Task directions:
What is needed is a word-for-word transcription of every record below.
____ Input data
theorem witness_SeqEmitSealsAndSends :
    bodyReadState.phase = .body ∧ bodyReadState.buf.read 0 = some startByte ∧
    ([0x00] : List Byte).length = bodyReadState.l.val ∧ bodyReadState.buf.holds 2 [0x86, 0x00] ∧
    bodyReadState.answers = List.replicate (bodyReadState.l.val + 4) .accept ++ [] :=
  ⟨rfl, rfl, rfl, by unfold Memory.holds; decide, rfl⟩

/-- The first byte and the last, each way of stopping; the other premises are the witness's above. -/
theorem witness_SeqEmitStoppedLeavesPrefix :
    0 < bodyReadState.l.val + 4 ∧ 4 < bodyReadState.l.val + 4 ∧
    State.answers { bodyReadState with answers := [.refuse] } = List.replicate 0 .accept ++ .refuse :: [] ∧
    State.answers { bodyReadState with answers := takes 4 ++ [.err 7] } =
      List.replicate 4 .accept ++ .err 7 :: [] ∧
    State.answers { bodyReadState with answers := takes 4 ++ [.wait] } =
      List.replicate 4 .accept ++ .wait :: [] ∧
    State.answers { bodyReadState with answers := takes 4 } = List.replicate 4 .accept := by decide

theorem witness_EndOfStreamAtBoundaryIsClean :
    (fresh [.eos] []).phase = .fetch ∧ (fresh [.eos] []).noReset ∧ (fresh [.eos] []).input = .eos :: [] := by
  decide

theorem witness_TerminalPhasesAreAbsorbing :
    (State.phase { fresh [] [] with phase := .done }).terminal = true ∧
    (State.phase { fresh [] [] with phase := .error }).terminal = true ∧ (fresh [] []).noReset ∧
    (fresh [] []).rst = [] ∧
    State.rst { fresh [] [] with phase := .error, rst := [true] } = true :: [] := by decide

theorem witness_OperationsOffTheirPhaseAreRefused :
    (inEmitState 0).phase.terminal = false ∧ (inEmitState 0).phase ≠ .fetch ∧ (inEmitState 0).phase ≠ .body ∧
    (fresh [] []).phase.terminal = false ∧ (fresh [] []).phase ≠ .emit ∧
    (State.phase { fresh [] [] with phase := .done }).terminal = true := by decide

theorem witness_ResetGivesTheResetState :
    State.rst { inEmitState 2 with rst := [true, false] } = true :: [false] ∧
    step { fresh [] [] with rst := [true] } = .next (fresh [] []) ∧ (fresh [] []).noReset :=
  ⟨rfl, rfl, by decide⟩

theorem witness_StepKeepsTheInvariant :
    BlockInv inBodyState ∧ step inBodyState = .next inBodyState := ⟨inBodyState_inv, rfl⟩

/-- A state that goes on, one whose source is ill formed and one whose sink is. -/
theorem witness_StepNeverFaults :
    BlockInv (fresh [.eos] []) ∧ BlockInv (fresh [.clash] []) ∧ BlockInv (inEmitState 4) :=
  ⟨fresh_inv _ _, fresh_inv _ _, inEmitState_inv (by decide)⟩

theorem witness_TableIsNeverWritten :
    exec .crcRead State.reset = .next State.reset ∧ step inBodyState = .next inBodyState := ⟨rfl, rfl⟩

theorem witness_OutputOnlyGrows : step inBodyState = .next inBodyState := rfl

theorem witness_ConsumedCountMatchesInput :
    (fresh [.byte 0x85] []).countInRange ∧ (fresh [.byte 0x85] []).noReset ∧ nextIs (fun _ => true) (step (fresh [.byte 0x85] [])) = true := by
  decide +kernel

theorem witness_NoInputTakenWhileEmitting :
    (inEmitState 2).noReset ∧ (inEmitState 2).phase = .emit ∧
    step (inEmitState 2) = .next (inEmitState 2) ∧
    (State.phase { fresh [] [] with phase := .done }).terminal = true ∧
    step { fresh [] [] with phase := .done } = .next { fresh [] [] with phase := .done } :=
  ⟨by decide, rfl, by rfl, by decide, by rfl⟩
________
Task response:
theorem witness_SeqEmitSealsAndSends :
    bodyReadState.phase = .body ∧ bodyReadState.buf.read 0 = some startByte ∧
    ([0x00] : List Byte).length = bodyReadState.l.val ∧ bodyReadState.buf.holds 2 [0x86, 0x00] ∧
    bodyReadState.answers = List.replicate (bodyReadState.l.val + 4) .accept ++ [] :=
  ⟨rfl, rfl, rfl, by unfold Memory.holds; decide, rfl⟩

/-- The first byte and the last, each way of stopping; the other premises are the witness's above. -/
theorem witness_SeqEmitStoppedLeavesPrefix :
    0 < bodyReadState.l.val + 4 ∧ 4 < bodyReadState.l.val + 4 ∧
    State.answers { bodyReadState with answers := [.refuse] } = List.replicate 0 .accept ++ .refuse :: [] ∧
    State.answers { bodyReadState with answers := takes 4 ++ [.err 7] } =
      List.replicate 4 .accept ++ .err 7 :: [] ∧
    State.answers { bodyReadState with answers := takes 4 ++ [.wait] } =
      List.replicate 4 .accept ++ .wait :: [] ∧
    State.answers { bodyReadState with answers := takes 4 } = List.replicate 4 .accept := by decide

theorem witness_EndOfStreamAtBoundaryIsClean :
    (fresh [.eos] []).phase = .fetch ∧ (fresh [.eos] []).noReset ∧ (fresh [.eos] []).input = .eos :: [] := by
  decide

theorem witness_TerminalPhasesAreAbsorbing :
    (State.phase { fresh [] [] with phase := .done }).terminal = true ∧
    (State.phase { fresh [] [] with phase := .error }).terminal = true ∧ (fresh [] []).noReset ∧
    (fresh [] []).rst = [] ∧
    State.rst { fresh [] [] with phase := .error, rst := [true] } = true :: [] := by decide

theorem witness_OperationsOffTheirPhaseAreRefused :
    (inEmitState 0).phase.terminal = false ∧ (inEmitState 0).phase ≠ .fetch ∧ (inEmitState 0).phase ≠ .body ∧
    (fresh [] []).phase.terminal = false ∧ (fresh [] []).phase ≠ .emit ∧
    (State.phase { fresh [] [] with phase := .done }).terminal = true := by decide

theorem witness_ResetGivesTheResetState :
    State.rst { inEmitState 2 with rst := [true, false] } = true :: [false] ∧
    step { fresh [] [] with rst := [true] } = .next (fresh [] []) ∧ (fresh [] []).noReset :=
  ⟨rfl, rfl, by decide⟩

theorem witness_StepKeepsTheInvariant :
    BlockInv inBodyState ∧ step inBodyState = .next inBodyState := ⟨inBodyState_inv, rfl⟩

/-- A state that goes on, one whose source is ill formed and one whose sink is. -/
theorem witness_StepNeverFaults :
    BlockInv (fresh [.eos] []) ∧ BlockInv (fresh [.clash] []) ∧ BlockInv (inEmitState 4) :=
  ⟨fresh_inv _ _, fresh_inv _ _, inEmitState_inv (by decide)⟩

theorem witness_TableIsNeverWritten :
    exec .crcRead State.reset = .next State.reset ∧ step inBodyState = .next inBodyState := ⟨rfl, rfl⟩

theorem witness_OutputOnlyGrows : step inBodyState = .next inBodyState := rfl

theorem witness_ConsumedCountMatchesInput :
    (fresh [.byte 0x85] []).countInRange ∧ (fresh [.byte 0x85] []).noReset ∧ nextIs (fun _ => true) (step (fresh [.byte 0x85] [])) = true := by
  decide +kernel

theorem witness_NoInputTakenWhileEmitting :
    (inEmitState 2).noReset ∧ (inEmitState 2).phase = .emit ∧
    step (inEmitState 2) = .next (inEmitState 2) ∧
    (State.phase { fresh [] [] with phase := .done }).terminal = true ∧
    step { fresh [] [] with phase := .done } = .next { fresh [] [] with phase := .done } :=
  ⟨by decide, rfl, by rfl, by decide, by rfl⟩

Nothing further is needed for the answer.